- Opening Delimiter -
-- ==== Sys2Proof/Laws/State.lean ====
section
/-! SUPPORT. One lemma for each field and each named update of the state: what an update leaves as it was. No later proof
unfolds a record update. -/

set_option Elab.async false

namespace Sys2Proof.Machine

@[simp] theorem State.setTile_pending (s : State) (t : TileId) (x : Tile) : (s.setTile t x).pending = s.pending := rfl
@[simp] theorem State.setTile_dev (s : State) (t : TileId) (x : Tile) : (s.setTile t x).dev = s.dev := rfl
@[simp] theorem State.setTile_regs (s : State) (t : TileId) (x : Tile) : (s.setTile t x).regs = s.regs := rfl
@[simp] theorem State.setTile_err (s : State) (t : TileId) (x : Tile) : (s.setTile t x).err = s.err := rfl
@[simp] theorem State.setTile_net (s : State) (t : TileId) (x : Tile) : (s.setTile t x).net = s.net := rfl
@[simp] theorem State.setTile_pool0 (s : State) (t : TileId) (x : Tile) : (s.setTile t x).pool0 = s.pool0 := rfl
@[simp] theorem State.setTile_pool1 (s : State) (t : TileId) (x : Tile) : (s.setTile t x).pool1 = s.pool1 := rfl
@[simp] theorem State.setTile_mem (s : State) (t : TileId) (x : Tile) : (s.setTile t x).mem = s.mem := rfl
@[simp] theorem State.setTile_opv (s : State) (t : TileId) (x : Tile) : (s.setTile t x).opv = s.opv := rfl
@[simp] theorem State.setTile_belc (s : State) (t : TileId) (x : Tile) : (s.setTile t x).belc = s.belc := rfl
@[simp] theorem State.setTile_waits (s : State) (t : TileId) (x : Tile) : (s.setTile t x).waits = s.waits := rfl
@[simp] theorem State.setTile_sch (s : State) (t : TileId) (x : Tile) : (s.setTile t x).sch = s.sch := rfl
@[simp] theorem State.setTile_obj (s : State) (t : TileId) (x : Tile) : (s.setTile t x).obj = s.obj := rfl
@[simp] theorem State.setTile_gro (s : State) (t : TileId) (x : Tile) : (s.setTile t x).gro = s.gro := rfl
@[simp] theorem State.setTile_host (s : State) (t : TileId) (x : Tile) : (s.setTile t x).host = s.host := rfl
@[simp] theorem State.setTile_imgs (s : State) (t : TileId) (x : Tile) : (s.setTile t x).imgs = s.imgs := rfl
@[simp] theorem State.setTile_trn (s : State) (t : TileId) (x : Tile) : (s.setTile t x).trn = s.trn := rfl
@[simp] theorem State.setTile_sess (s : State) (t : TileId) (x : Tile) : (s.setTile t x).sess = s.sess := rfl
@[simp] theorem State.setTile_lan0 (s : State) (t : TileId) (x : Tile) : (s.setTile t x).lan0 = s.lan0 := rfl
@[simp] theorem State.setTile_lan1 (s : State) (t : TileId) (x : Tile) : (s.setTile t x).lan1 = s.lan1 := rfl
@[simp] theorem State.setTile_keep (s : State) (t : TileId) (x : Tile) : (s.setTile t x).keep = s.keep := rfl
@[simp] theorem State.setTile_pwr (s : State) (t : TileId) (x : Tile) : (s.setTile t x).pwr = s.pwr := rfl

@[simp] theorem State.modMem_pending (s : State) (f : Mem → Mem) : (s.modMem f).pending = s.pending := rfl
@[simp] theorem State.modMem_dev (s : State) (f : Mem → Mem) : (s.modMem f).dev = s.dev := rfl
@[simp] theorem State.modMem_regs (s : State) (f : Mem → Mem) : (s.modMem f).regs = s.regs := rfl
@[simp] theorem State.modMem_err (s : State) (f : Mem → Mem) : (s.modMem f).err = s.err := rfl
@[simp] theorem State.modMem_tiles (s : State) (f : Mem → Mem) : (s.modMem f).tiles = s.tiles := rfl
@[simp] theorem State.modMem_net (s : State) (f : Mem → Mem) : (s.modMem f).net = s.net := rfl
@[simp] theorem State.modMem_pool0 (s : State) (f : Mem → Mem) : (s.modMem f).pool0 = s.pool0 := rfl
@[simp] theorem State.modMem_pool1 (s : State) (f : Mem → Mem) : (s.modMem f).pool1 = s.pool1 := rfl
@[simp] theorem State.modMem_opv (s : State) (f : Mem → Mem) : (s.modMem f).opv = s.opv := rfl
@[simp] theorem State.modMem_belc (s : State) (f : Mem → Mem) : (s.modMem f).belc = s.belc := rfl
@[simp] theorem State.modMem_waits (s : State) (f : Mem → Mem) : (s.modMem f).waits = s.waits := rfl
@[simp] theorem State.modMem_sch (s : State) (f : Mem → Mem) : (s.modMem f).sch = s.sch := rfl
@[simp] theorem State.modMem_obj (s : State) (f : Mem → Mem) : (s.modMem f).obj = s.obj := rfl
@[simp] theorem State.modMem_gro (s : State) (f : Mem → Mem) : (s.modMem f).gro = s.gro := rfl
@[simp] theorem State.modMem_host (s : State) (f : Mem → Mem) : (s.modMem f).host = s.host := rfl
@[simp] theorem State.modMem_imgs (s : State) (f : Mem → Mem) : (s.modMem f).imgs = s.imgs := rfl
@[simp] theorem State.modMem_trn (s : State) (f : Mem → Mem) : (s.modMem f).trn = s.trn := rfl
@[simp] theorem State.modMem_sess (s : State) (f : Mem → Mem) : (s.modMem f).sess = s.sess := rfl
@[simp] theorem State.modMem_lan0 (s : State) (f : Mem → Mem) : (s.modMem f).lan0 = s.lan0 := rfl
@[simp] theorem State.modMem_lan1 (s : State) (f : Mem → Mem) : (s.modMem f).lan1 = s.lan1 := rfl
@[simp] theorem State.modMem_keep (s : State) (f : Mem → Mem) : (s.modMem f).keep = s.keep := rfl
@[simp] theorem State.modMem_pwr (s : State) (f : Mem → Mem) : (s.modMem f).pwr = s.pwr := rfl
- Closing Delimiter -
Repeat exactly, please, each line from the beginning of the data through the line with "x).pool1 = s.pool1 := rfl" in it, and only those lines.

> **Your solution**:
-- ==== Sys2Proof/Laws/State.lean ====
section
/-! SUPPORT. One lemma for each field and each named update of the state: what an update leaves as it was. No later proof
unfolds a record update. -/

set_option Elab.async false

namespace Sys2Proof.Machine

@[simp] theorem State.setTile_pending (s : State) (t : TileId) (x : Tile) : (s.setTile t x).pending = s.pending := rfl
@[simp] theorem State.setTile_dev (s : State) (t : TileId) (x : Tile) : (s.setTile t x).dev = s.dev := rfl
@[simp] theorem State.setTile_regs (s : State) (t : TileId) (x : Tile) : (s.setTile t x).regs = s.regs := rfl
@[simp] theorem State.setTile_err (s : State) (t : TileId) (x : Tile) : (s.setTile t x).err = s.err := rfl
@[simp] theorem State.setTile_net (s : State) (t : TileId) (x : Tile) : (s.setTile t x).net = s.net := rfl
@[simp] theorem State.setTile_pool0 (s : State) (t : TileId) (x : Tile) : (s.setTile t x).pool0 = s.pool0 := rfl
@[simp] theorem State.setTile_pool1 (s : State) (t : TileId) (x : Tile) : (s.setTile t x).pool1 = s.pool1 := rfl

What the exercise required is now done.